Sacchetti L, Castaldo G, Fortunato G, Salvatore F
Istituto di Scienze Biochimiche, IIa Facoltà di Medicina, Università di Napoli, Italy.
Clin Chem. 1988 Feb;34(2):419-22.
In this electrophoretic procedure for measuring isoenzymes of gamma-glutamyltransferase, patterns obtained are highly reproducible and the analytical imprecision (CV) ranges from 1.10% to 6.17%. A cellulose acetate support is used, at 220 V for 40 min. Sharply resolved isoenzyme bands were made visible by fluorescence scattered light, formed by use of a coumarin derivative as donor substrate. Two bands were observed for sera from normal subjects; four bands were variably present in sera from patients with different hepatobiliary diseases. Detection of the latter was satisfactory, down to a total activity in serum of 8-10 U/L. Three of the pathological bands were associated with low- and (or) very-low-density lipoproteins, whereas a major fraction of one of the normal bands in cirrhotic sera precipitated with high-density lipoprotein. The bands in normal sera, and one of the abnormal bands, did not.

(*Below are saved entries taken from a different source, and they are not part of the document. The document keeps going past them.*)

/-- Put bytes into a write: (byte in the sector, value, shadow offset). A byte of equal or higher shadow offset replaces
what a lower thread wrote. -/
def WEnt.put (x : WEnt) (l : List (Nat × Byte × Nat)) : WEnt :=
  let x := l.foldl (fun (x : WEnt) q =>
    if x.mask.getD q.1 false && decide (q.2.2 < x.pri.getD q.1 0) then x
    else { x with mask := x.mask.set q.1 true, data := x.data.set q.1 q.2.1, pri := x.pri.set q.1 q.2.2 }) x
  { x with full := (x.kind == .st || x.kind == .pzap) && x.mask.all fun b => b }

/-- Where some lanes of a bundle enter the write queue later, the whole sector is written once they have (R120). -/
def State.fullLate (s : State) (w : WEnt) : State :=
  let l := s.m.writes.filter (·.sameBundle w)
  if l.length < 2 then s
  else
    let whole := (w.kind == .st || w.kind == .pzap) && (List.range 32).all fun k => l.any fun x => x.mask.getD k false
    s.setWrites fun ws => ws.map fun x => if x.sameBundle w then { x with full := whole && x.ord == 0 } else x

/-- A lane's bytes join the write of its bundle to the sector, or make a new one. -/
def State.addWrite (s : State) (w : WEnt) (l : List (Nat × Byte × Nat)) : State :=
  match s.m.writes.find? fun x => x.joins w with
  | some old => (s.modWEnt old.id fun x =>
      ({ x with lanes := x.lanes ++ w.lanes
                after := x.after ++ w.after.filter (fun k => !x.after.contains k), till := max x.till w.till } : WEnt).put l).fullLate w
  | none => (({ s with nextId := s.nextId + 2 } : State).setWrites (· ++ [w.put l])).fullLate w

/-- Of these requests, those that a write to a line of the lease waits for: the lessee's writes on its copy complete together
with it (R157). -/
def Mem.notTogether (m : Mem) (l : Option LeaseEnt) (ids : List Nat) : List Nat :=
  match l with
  | none => ids
  | some l => ids.filter fun k => !m.writes.any fun x => x.id == k && x.ord != 0 && x.state == .leased l.id

/-- Store bytes at base addresses: (IA, value, shadow offset), sector by sector. -/
def Env.sendStore (e : Env) (va : DWord) (kind : WKind) (sc : Scope) (h : Hint) (homeOf : Nat → Nat)
    (bytes : List (Nat × Byte × Nat)) : State :=
  let before := if kind == .strl then e.releaseIds sc else []
  let till := if kind == .strl then e.t.lastW else 0
  (secsOf (bytes.map fun q => .mem q.1)).foldl (fun s sec =>
    let mine := (bytes.filter fun q => secOf q.1 == sec).map fun q => (q.1 % 32, q.2)
    let after := e.s.m.notTogether (e.s.leaseOf? e.who e.g.ctx (lineOf sec)) before
    let w := ({ e with s := s } : Env).newWrite va sec (homeOf sec) false kind sc (h == .byp) after till (mine.map (·.1))
    (s.addWrite w mine).touch e.g.core e.g.ctx sec h) e.s

/-- The write takes up a place of the core's write queue: until it completes, but in the side log and on a lessee's copy (R111,
R118). -/
def WEnt.inQueue (x : WEnt) (core : Nat) : Bool :=
  x.who.core == core && x.ord != 0 && match x.state with
    | .logged _ | .leased _ => false
    | _ => true

/-- The core's write queue is full of writes of other bundles (R118). -/
def State.queueFull (s : State) (core : Nat) (p : WEnt → Bool) : Bool :=
  decide (Config.writeQueue < (s.m.writes.filter fun x => x.inQueue core && !p x).length)

/-- The write is of the instruction that issues now. -/
def Env.issues (e : Env) (x : WEnt) : Bool :=
  x.cycle == e.s.now && x.who.slot == e.g.slot && x.who.uid == e.g.uid && x.who.pc == e.t.pc

/-- A store to these sectors finds the write queue full, and waits at issue (R118); a lessee's own line needs no place. -/
def Env.mustQueue (e : Env) (secs : List Nat) : Bool :=
  e.s.queueFull e.g.core e.issues && secs.any fun x => (e.s.leaseOf? e.who e.g.ctx (lineOf x)).isNone

/-- Lanes of the instruction that its store has been held back for, in this bundle's quarter (R139). -/
def Env.gatherPeers (e : Env) : List Thread :=
  e.g.threads.filter fun t => t.tid % 4 == e.t.tid % 4 && t.pc == e.t.pc && t.gwait && match t.run with
    | .runnable | .blocked (.page _ _) => true
    | _ => false

/-- Every lane of the bundle has resolved its gather indices, those that were held back for it among them (R139). -/
def Env.allGathered (e : Env) (h : Hdr) (n : Nat) (a : Reg) (b : Src) : Bool :=
  (e.gatherPeers.all fun t => e.path.tids.contains t.tid) &&
  e.path.tids.all fun tid => match e.s.env? e.path tid with
    | none => match e.g.thread? tid with
      | some t => match t.run with
        | .blocked (.page _ _) => t.pc != e.path.pc
        | _ => true
      | none => true
    | some e' =>
      if !e'.guard h then true
      else match e'.locate (e'.ea a b) n .write with
        | .shadow _ v off => match e'.gather false v (e'.ea a b) off n with
          | .ok _ => true
          | .error (.trap _ _ _ _) | .error (.ended _) => true
          | .error _ => false
        | _ => true

/-- A store through a gather view that its bundle holds back tries again at the next multiple of eight cycles, so that its
lanes come together (R139, log 13). -/
def Env.gatherWait (e : Env) (s : State) : Res :=
  .ended (s.modThread e.g.core e.g.slot e.t.tid fun t => { t with next := (s.now / 8 + 1) * 8, gwait := true })

/-- st and strl. A lane that an unmapped index page holds stays one of its bundle (R139). A poisoned gather index raises the
poison-use trap, for a store too (DEDUCED: R137 says it of a load; log 24). -/
def Env.store (e : Env) (hd : Hdr) (kind : WKind) (sc : Scope) (h : Hint) (z : Size) (a : Reg) (b c : Src) : Res :=
  let va := e.ea a b
  let x := leBytes z.bytes (e.data z c)
  match e.locate va z.bytes .write with
  | .access => .trap 4 0 va false
  | .misaligned => .trap 3 0 va false
  | .plain ia home _ =>
    if e.s.cacheTested e.g.core e.g.ctx (secOf ia) || e.mustQueue [secOf ia] then .wait
    else .done (e.sendStore va kind sc h (fun _ => home) (x.zipIdx.map fun q => (ia + q.2, q.1, 0)))
  | .shadow _ v off =>
    if !v.writable || v.remote then .trap 4 0 va false
    else match e.gather false v va off z.bytes with
      | .error (.block s b) => .ended (s.modThread e.g.core e.g.slot e.t.tid fun t =>
          { t.retire e.s.now hd.stall e.t.pc with run := .blocked b, gwait := true })
      | .error .wait => e.gatherWait e.s
      | .error (.waitIn s) => e.gatherWait s
      | .error r => r
      | .ok (s, ix) =>
        let bytes := v.map ix off z.bytes
        if e.ctx.unbackedAny bytes then .trap 4 0 va false
        else if v.usesGather && !e.allGathered hd z.bytes a b then e.gatherWait s
        else
          let bs := (x.zip bytes).zipIdx.filterMap fun q => match q.1.2 with
            | .mem ia => some (ia, q.1.1, off + q.2)
            | .fill _ | .far _ _ => none
          if ({ e with s := s } : Env).tested bytes || e.mustQueue (secsOf bytes) then if v.usesGather then e.gatherWait s else .waitIn s
          else .done (({ e with s := s } : Env).sendStore va kind sc h e.ctx.homeOf bs)

def execSt (h : Hdr) (sc : Scope) (hn : Hint) (sz : Size) (a : Reg) (b c : Src) (s : State) :
    Host.Outcome State Fault Refusal :=
  threadOp (.st h sc hn sz a b c) (fun e => e.store h .st sc hn sz a b c) s

def execStrl (h : Hdr) (sc : Scope) (hn : Hint) (sz : Size) (a : Reg) (b c : Src) (s : State) :
    Host.Outcome State Fault Refusal :=
  threadOp (.strl h sc hn sz a b c) (fun e => e.store h .strl sc hn sz a b c) s

/-- pzap: 32 zero bytes that clear the sector's poison (R271). -/
def execPzap (h : Hdr) (sc : Scope) (a : Reg) (b : Src) (s : State) : Host.Outcome State Fault Refusal :=
  threadOp (.pzap h sc a b) (fun e =>
    let va := e.ea a b
    match e.plainAt va 1 .write with
    | .error c => .trap c 0 va false
    | .ok (ia, home, _) =>
      if e.mustQueue [secOf ia] then .wait
      else .done (e.sendStore va .pzap sc .dflt (fun _ => home) ((List.range 32).map fun k => (secOf ia + k, 0, 0)))) s

/-! The steps of a write. -/

def State.write? (s : State) (id : Nat) : Option WEnt := s.m.writes.find? (·.id == id)

def State.dropWrite (s : State) (id : Nat) : State := s.setWrites fun l => l.filter (·.id != id)

def WState.waits : WState → Bool
  | .arrived _ _ => false
  | .leased _ => false
  | _ => true

/-- Writes of the core to the sector that entered its write queue before this one and have not arrived (R118). -/
def Mem.behind (m : Mem) (w : WEnt) : List WEnt :=
  m.writes.filter fun x => x.ord != 0 && decide (x.ord < w.ord) && x.who.core == w.who.core && x.ctx == w.ctx && x.ia == w.ia && x.state.waits

/-- Its turn has come: it has entered the write queue, and what it must follow there is done (R118, R121, R159). -/
def State.mayGo (s : State) (w : WEnt) : Bool :=
  w.ord != 0 && (s.m.behind w).isEmpty &&
  w.lanes.all fun k => !s.m.readBefore k.who w.id w.ctx w.ia &&
    !s.m.atoms.any fun a => decide (a.id < w.id) && a.ctx == w.ctx && secOf a.ia == w.ia && a.lanes.any fun l => l.who.same k.who

/-- The write may enter the core's write queue: what it waits for is done, an earlier write of its threads to its bytes has
entered, and there is room (R116, R118, R159). -/
def State.mayEnter (s : State) (w : WEnt) : Bool :=
  w.ord == 0 && !s.anyOutstanding w.after && decide (w.till ≤ s.now) &&
  (w.lanes.all fun k => !s.m.unentered k.who w.id w.ctx w.ia k.bs) &&
  match w.state with
  | .leased _ => true
  | _ => !s.queueFull w.who.core fun _ => false

/-- It enters it, behind the writes that are there; a lessee's goes to its copy while it holds the line. -/
def State.enter (s : State) (w : WEnt) : State :=
  let q : WState := match w.state with
    | .leased k => if s.m.leases.any fun l => l.id == k && l.state == .held then .leased k else .queued
    | _ => .queued
  s.fresh.setWrites fun l => l.filter (·.id != w.id) ++ [{ w with ord := s.nextId, state := q }]

/-- Every write that may enter its write queue does. -/
def State.enterAll (s : State) : State :=
  (s.m.writes.filter (·.ord == 0)).foldl (fun s w => if s.mayEnter w then s.enter w else s) s

/-- A write is refused: each of its lanes traps late, at its own instruction and address (R253, R302). -/
def State.failWrite (s : State) (w : WEnt) (cause kind : Nat) : State :=
  w.lanes.foldl (fun s l => s.lateTrap l.who w.ctx cause l.va w.ia kind) (s.dropWrite w.id)

def WEnt.need (w : WEnt) (acc : Acc) (atHome : Bool) : Need :=
  { ctx := w.ctx, master := w.ctx, ia := w.ia, home := w.home, die := dieOf w.who.core, atHome := atHome, acc := acc, n := 32,
    who := if w.lanes.length == 1 then some w.who else none
    place := match w.state with
      | .leaseQueue n => some n
      | _ => none
    id := w.id, keeps := true }

/-- The place where a plain write completes: the die's own slice, but for pzap, which is a home write (R285). -/
def WEnt.plainNeed (w : WEnt) : Need := w.need .write (w.kind == .pzap)

def WState.canArrive : WState → Bool
  | .queued | .leaseQueue _ => true
  | _ => false

def WKind.plain : WKind → Bool
  | .st | .strl | .pzap => true
  | .red _ _ | .redf _ => false

/-- WRITE_ARRIVAL: a write reaches the slice where it completes and becomes pending (R115). -/
def State.arrive (s : State) (w : WEnt) : State :=
  let n := w.plainNeed
  match s.gate n with
  | .go x =>
    let ten := if n.serving == n.home && !x.hst then s.m.lineEnd n.home x else s.m.tenEnd n.serving x.key
    let c := max s.now (max ten (s.m.lastPending w.ctx w.ia))
    let s := s.toM n
    let m := if w.byp then s.m else s.m.install s.now w.home w.ctx w.ia x (!w.mask.all fun b => b)
    (({ s with m := m } : State).hostVisit n.die w.ia x).fresh.modWEnt w.id fun w => { w with state := .arrived c s.nextId }
  | .own _ l => s.modWEnt w.id fun w => { w with state := .leased l }
  | .wait => s.prepare n
  | .queue => s.fresh.modWEnt w.id fun w => { w with state := .leaseQueue s.nextId }
  | .nack c => s.modWEnt w.id fun w => { w with state := .retry (s.now + c) }
  | .fault l => s.pageFault w.home w.ctx w.ia l .write
  | .viol => (s.violation w.ctx w.ia .write (unitCtrl w.home (ctrlOf w.ia))).failWrite w 4 1
  | .dead => s.dropWrite w.id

在这种用于测量γ-谷氨酰转移酶同工酶的电泳程序中,所获得的图谱具有高度可重复性,分析不精密度(CV)范围为1.10%至6.17%。使用醋酸纤维素支持物,在220V下电泳40分钟。通过使用香豆素衍生物作为供体底物形成的荧光散射光使清晰分辨的同工酶带可见。正常受试者血清观察到两条带;不同肝胆疾病患者的血清中可变地出现四条带。对后者的检测效果良好,血清总活性低至8 - 10U/L。三条病理带与低密度和(或)极低密度脂蛋白相关,而肝硬化血清中一条正常带的主要部分与高密度脂蛋白沉淀。正常血清中的带以及一条异常带则不会。